--- Recorded information ---

theorem wit_resp_fails : let s := respIn ⟨0x10, 9, 0, 0, 0x3000, 64, 32, 0⟩ 6 0 [] true 0x21
    (0x10 ≤ statusMax 0 0x21 ∧ s.e.owes (.cmd 4 5) = false) ∧ after (exec (.respArrival .loopback) s) (fun t =>
      (theCmd t 5).phase == .final && (theCmd t 5).res.status == 0x21 && (t.e.trig 6).status == 0x21 && (t.e.trig 6).count == 0) = true := by
  decide +kernel

/-- The response of an operation that trigger entry 7 issued, whose next entry is 8. -/
def actionResp (st : Nat) : State :=
  let s := respIn ⟨0x10, 9, 0, 0, 0x3000, 64, 32, 0⟩ 6 0 [] true st
  { s with e := { s.e with remote := { s.e.remote with
    ops := s.e.remote.ops.map fun o => { o with by_ := .trig 7 }, trigs := [(7, { Trig.zero with nextEn := true, next := 8 })] } } }

theorem wit_resp_action : (actionResp 0).e.owes (.remote 65536 3) = false ∧
    after (exec (.respArrival .loopback) (actionResp 0)) (fun t => (t.e.trig 8).count == 1 && t.e.remote.ops == []) = true ∧
    after (exec (.respArrival .loopback) (actionResp 0x21)) (fun t => (t.e.trig 7).status == 0x21 && (t.e.trig 8).status == 0x21) = true := by
  decide +kernel

theorem wit_resp_final : let s := respIn ⟨0x10, 9, 0, 0, 0x3000, 64, 32, 0⟩ 6 0 [] true 2
    (s.e.owes (.cmd 4 5) = false ∧ (theCmd s 5).trigOf = some 6 ∧ statusMax 0 2 < 0x10) ∧ after (exec (.respArrival .loopback) s) (fun t =>
      t.e.remote.ops == [] && (theCmd t 5).phase == .final && (theCmd t 5).res.status == 2 && (t.e.trig 6).count == 1) = true := by decide +kernel

/-- Trigger entry 7 with count 5, threshold `n`, period and action. -/
def trig7 (n period aop : Nat) (f : Eng → Eng) : State := st fun e => f ({ selfId e with remote := { e.remote with
  trigs := [(7, { Trig.zero with count := 5, thresh := BitVec.ofNat 64 n, period := period, aop := aop, armed := true, target := 9, window := 6, operand := 1 })] } })

theorem wit_fires : let s := trig7 5 0 0x14 id
    ((s.e.trig 7).fires = true ∧ s.e.coll.tableCount.toNat ≤ 7) ∧ after (exec (.triggerFire 7) s) (fun t => t.e.trig 7 == { s.e.trig 7 with armed := false } &&
      t.e.remote.fired == [(7, ⟨0x14, 9, 6, 0, 0, 0, 0, 1⟩)] && t.e.count 30 == 1) = true := by decide +kernel

/-- Entry 7 as a launch entry whose record, at 0x6380, names a version that R385 refuses. -/
def launch7 : State := { (trig7 5 0 0 fun e => { e with coll := { e.coll with tableBase := 0x6000, tableCount := 8 } }) with
  mem := memOf [(0x6380, 1, 9)] }

theorem wit_fires_refused : let r := CollRec.ofNat (rdRec launch7.rd 0x6380 128)
    (r.version ≠ 0 ∧ (launch7.e.refusal launch7.rd r).isSome = true ∧ 7 < launch7.e.coll.tableCount.toNat) ∧
    after (exec (.triggerFire 7) launch7) (fun t => t.e.coll.waiting == [] && t.e.count 31 == 1 && t.e.count 33 == 1 &&
      (launch7.e.refusal launch7.rd r).any fun x => t.e.coll.lastRefusal == BitVec.ofNat 32 (7 * 65536 + x.1)) = true := by decide +kernel

theorem wit_fires_period : let s := trig7 5 3 0 id
    after (exec (.triggerFire 7) s) (fun t => t.e.trig 7 == { s.e.trig 7 with thresh := 8 } && t.e.remote.fired == []) = true := by decide +kernel

theorem wit_fires_not : let s := trig7 6 0 0x14 id
    (s.e.trig 7).fires = false ∧ after (exec (.triggerFire 7) s) (fun t => t == s) = true ∧ after (exec (.triggerFire 4096) s) (fun t => t == s) = true ∧
    after (exec (.triggerActionIssue []) s) (fun t => t == s) = true := by decide +kernel

/-- Entry 7 with a fired action. -/
def fired7 (a : RemoteArgs) : State := trig7 5 0 0 fun e => { e with remote := { e.remote with fired := [(7, a)] } }

theorem wit_issue : let s := fired7 ⟨0x14, 9, 6, 0, 0, 0, 0, 1⟩
    (s.e.originCheck ⟨0x14, 9, 6, 0, 0, 0, 0, 1⟩ true = none ∧ s.e.remote.ops.length < 256) ∧ after (exec (.triggerActionIssue []) s) (fun t =>
      t.e.remote == { s.e.remote with
        fired := []
        ops := [⟨0, .trig 7, ⟨0x14, 9, 6, 0, 0, 0, 0, 1⟩, .loopback, Result.ofStatus 0 0, false, false, []⟩]
        tag := 1 } && t.e.count 26 == 1) = true := by decide +kernel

---

◆ **Exercise prompt**
Which lines in the records above contain the word "version"? Return each of them.

◆ **Solution for this problem**
/-- Entry 7 as a launch entry whose record, at 0x6380, names a version that R385 refuses. -/
    (r.version ≠ 0 ∧ (launch7.e.refusal launch7.rd r).isSome = true ∧ 7 < launch7.e.coll.tableCount.toNat) ∧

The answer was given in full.